On February 26, the company held a leadership conference at the Boston Marriott Long Wharf hotel, where some 175 Biogen executives from around the world gathered for an annual meeting.

Jie Li did not attend the conference, but her boss, with whom she was in frequent contact, was at the event, which was later determined to be a coronavirus 'super spreader.' 

Within days, dozens of those who were at the conference reported feeling sick. At least 97 company executives were later confirmed to have been infected with coronavirus, according to The Boston Globe

Some of the earliest known cases in Tennessee, Indiana, and North Carolina were traced back to the Biogen conference in Boston.

Jie Li is a Chinese citizen from Chongqing, a megacity of some 30 million people.  According to her LinkedIn page, she studied at the University of Science and Technology of China.

She obtained permanent residency in the United States where she pursued an academic career in the field of biostatistics.

In 2009, she earned a PhD in spatial statistics from the University of Iowa. She then went to work for the pharmaceutical giant Eli Lilly for a year-and-a-half followed by a six-month stint at Merck, where she was employed as a biometrician.

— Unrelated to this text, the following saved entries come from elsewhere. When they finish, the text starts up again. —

-- ==== Sys2Proof/Certificates/Slice0/Obligations.lean ====
section
/-! DEFINITION. The statements about the model, in terms of the spec's rules. -/

section
open Sys2Proof Sys2Proof.Machine

/-! Encodings. -/

/-- R80 to R82, R85: decoding what was encoded gives the instruction back, with every operand; encoding what was decoded gives
the command word back bit for bit, and a phase's `PHASE` field. -/
def Obligations.EncodeDecodeRoundTrip : Prop :=
  (∀ p i f, wellFormed p i = true → encode i = some f → decode f = .ok i) ∧
  (∀ u w, encode (decodeCommand u w) = some (.command u w)) ∧
  (∀ u w i, decode (.phase u w) = .ok i → ∃ v, encode i = some (.phase u v) ∧ statusPhase v = statusPhase w)

/-- R81, R82: the words of the commands, and that every other word is an illegal command of the unit it is written to. -/
def Obligations.CommandWordsNameTheirCommands : Prop :=
  (∀ u, decode (.command u 0x00000000) = .ok (.nop u)) ∧
  decode (.command .enc 0x00000001) = .ok .encode ∧
  decode (.command .dec 0x00000002) = .ok .decode ∧
  (∀ u, decode (.command u 0x00000003) = .ok (.clear u)) ∧
  ∀ (u : UnitId) (w : Word), w.toNat ≠ 0 → w.toNat ≠ 3 → (u = .enc → w.toNat ≠ 1) → (u = .dec → w.toNat ≠ 2) →
    decode (.command u w) = .ok (.illegal u w)

/-- R85: the phase codes of the two units, in bits 7:4 of a `STATUS` word whose other bits are any; the codes of no phase are
refused. -/
def Obligations.PhaseCodesNameTheirPhases : Prop :=
  ∀ w : Word,
    (w.toNat / 16 % 16 = 1 → decode (.phase .enc w) = .ok .ftCount ∧ decode (.phase .dec w) = .ok .decParse) ∧
    (w.toNat / 16 % 16 = 2 → decode (.phase .enc w) = .ok .tbBuild ∧ decode (.phase .dec w) = .ok .trRebuild) ∧
    (w.toNat / 16 % 16 = 3 → decode (.phase .enc w) = .ok .caAssign ∧ decode (.phase .dec w) = .ok .twWalk) ∧
    (w.toNat / 16 % 16 = 4 → decode (.phase .enc w) = .ok .bwPack ∧ ∀ i, decode (.phase .dec w) ≠ .ok i) ∧
    (w.toNat / 16 % 16 = 5 → decode (.phase .enc w) = .ok .encSerialize ∧ ∀ i, decode (.phase .dec w) ≠ .ok i) ∧
    (w.toNat / 16 % 16 = 0 ∨ 6 ≤ w.toNat / 16 % 16 → ∀ u i, decode (.phase u w) ≠ .ok i)

/-- R80, R81, R85: words written out field by field decode to the rows of the opcode table. Which unit a bare word belongs to
is the model's choice (log 20). -/
def Obligations.TableWordsDecode : Prop :=
  decodeTableWord 32 0b000000000000000000000000_00000000 = some (.nop .enc) ∧
  decodeTableWord 32 0b000000000000000000000000_00000001 = some .encode ∧
  decodeTableWord 32 0b000000000000000000000000_00000010 = some .decode ∧
  decodeTableWord 32 0b000000000000000000000000_00000011 = some (.clear .enc) ∧
  decodeTableWord 32 0b000000000000000000000000_00000100 = some (.illegal .enc 4) ∧
  decodeTableWord 32 0b000000000000000000000001_00000001 = some (.illegal .enc 0x101) ∧
  decodeTableWord 8 0b0001_0000 = some .ftCount ∧
  decodeTableWord 8 0b0010_0000 = some .tbBuild ∧
  decodeTableWord 8 0b0011_0000 = some .caAssign ∧
  decodeTableWord 8 0b0100_0000 = some .bwPack ∧
  decodeTableWord 8 0b0101_0000 = some .encSerialize ∧
  decode (.phase .dec 0b0001_0000) = .ok .decParse ∧
  decode (.phase .dec 0b0010_0000) = .ok .trRebuild ∧
  decode (.phase .dec 0b0011_0000) = .ok .twWalk

/-- R83 (with the codes of R84 and R86): every field of the word read from register 1, and its value as an integer. -/
def Obligations.StatusWordLayout : Prop :=
  (UnitState.idle.toCode = 0 ∧ UnitState.busy.toCode = 1 ∧ UnitState.done.toCode = 2 ∧ UnitState.fault.toCode = 3) ∧
  (Failure.none.toCode = 0 ∧ Failure.emptyInput.toCode = 1 ∧ Failure.overflow.toCode = 2 ∧ Failure.malformedTree.toCode = 3 ∧
    Failure.corruptData.toCode = 4 ∧ Failure.truncatedStream.toCode = 5 ∧ Failure.bufferBound.toCode = 6) ∧
  ∀ (s : State) (u : UnitId),
    (s.regValue u 1).extractLsb' 0 2 = BitVec.ofNat 2 (s.block u).state.toCode ∧
    (s.regValue u 1).extractLsb' 2 2 = 0 ∧
    (s.regValue u 1).extractLsb' 4 4 = (s.block u).phase ∧
    (s.regValue u 1).extractLsb' 8 4 = BitVec.ofNat 4 (s.block u).err.toCode ∧
    (s.regValue u 1).extractLsb' 12 1 = BitVec.ofBool (s.block u).ill ∧
    (s.regValue u 1).extractLsb' 13 19 = 0 ∧
    (s.regValue u 1).toNat = (s.block u).state.toCode + 16 * (s.block u).phase.toNat + 256 * (s.block u).err.toCode +
      4096 * (s.block u).ill.toNat

/-! Steps. -/

/-- R202, R211, R213, R214: a step runs the instruction that the decoder reads: from the command word the host writes, or from
the `STATUS` word of the `BUSY` unit that steps (as the next move, while the host waits, or when the agenda is used up). The
agenda is the model's (log 1); so is the draw that chooses between two `BUSY` units, which moves the count of draws on (log 3). -/
def Obligations.StepRunsDecodedInstruction : Prop :=
  (∀ (s : State) u w rest i, s.agenda = .regWrite u 0 w :: rest → decode (.command u w) = .ok i →
    step s = exec i { s with agenda := rest }) ∧
  (∀ (s : State) u rest i, s.agenda = .unitStep u :: rest → s.busy u = true → decode (.phase u (s.block u).statusWord) = .ok i →
    step s = exec i { s with agenda := rest }) ∧
  (∀ (s : State) u rest i, s.agenda = .wait u :: rest → s.busy u = true → decode (.phase u (s.block u).statusWord) = .ok i →
    step s = exec i s) ∧
  (∀ (s : State) u i, s.agenda = [] → s.busy u = true → (∀ v, v ≠ u → s.busy v = false) →
    decode (.phase u (s.block u).statusWord) = .ok i → step s = exec i s) ∧
  (∀ (s : State) i j, s.agenda = [] → s.busy .enc = true → s.busy .dec = true →
    decode (.phase .enc s.enc.statusWord) = .ok i → decode (.phase .dec s.dec.statusWord) = .ok j →
    step s = exec i s.drawn ∨ step s = exec j s.drawn) ∧
  (∀ (s : State) x rest, s.agenda = .encodeBytes x :: rest → step s = exec (.encodeBytes x) { s with agenda := rest }) ∧
  (∀ (s : State) c rest, s.agenda = .decodeBytes c :: rest → step s = exec (.decodeBytes c) { s with agenda := rest })

/-- How the model places a word of the opcode table where the next step fetches it (log 20): that step runs the instruction the
word decodes to, with the rest of the agenda, the parameters and the working state as they were. -/
def Obligations.FetchWordRunsItsInstruction : Prop :=
  ∀ (s : State) (nbits w : Nat) (i : Instr), decodeTableWord nbits w = some i →
    ∃ s', step (s.withFetchWord nbits w) = exec i s' ∧ s'.agenda = s.agenda ∧ s'.params = s.params ∧
      s'.encWork = s.encWork ∧ s'.decWork = s.decWork ∧ s'.dec = s.dec ∧
      s'.enc = { s.enc with state := s'.enc.state, phase := s'.enc.phase }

In the summer of 2011, she joined Virginia Tech University's Department of Statistics. That fall, she taught at the school's public health program.

In 2015, she joined Biogen, where she worked for three years before leaving - only to return to the company in February 2019.

Jie Li's family purchased their home in Belmont, Massachusetts, a suburb west of Boston, in 2015.    

After Jie Li abruptly left the country, Biogen announced that she was no longer employed at the firm.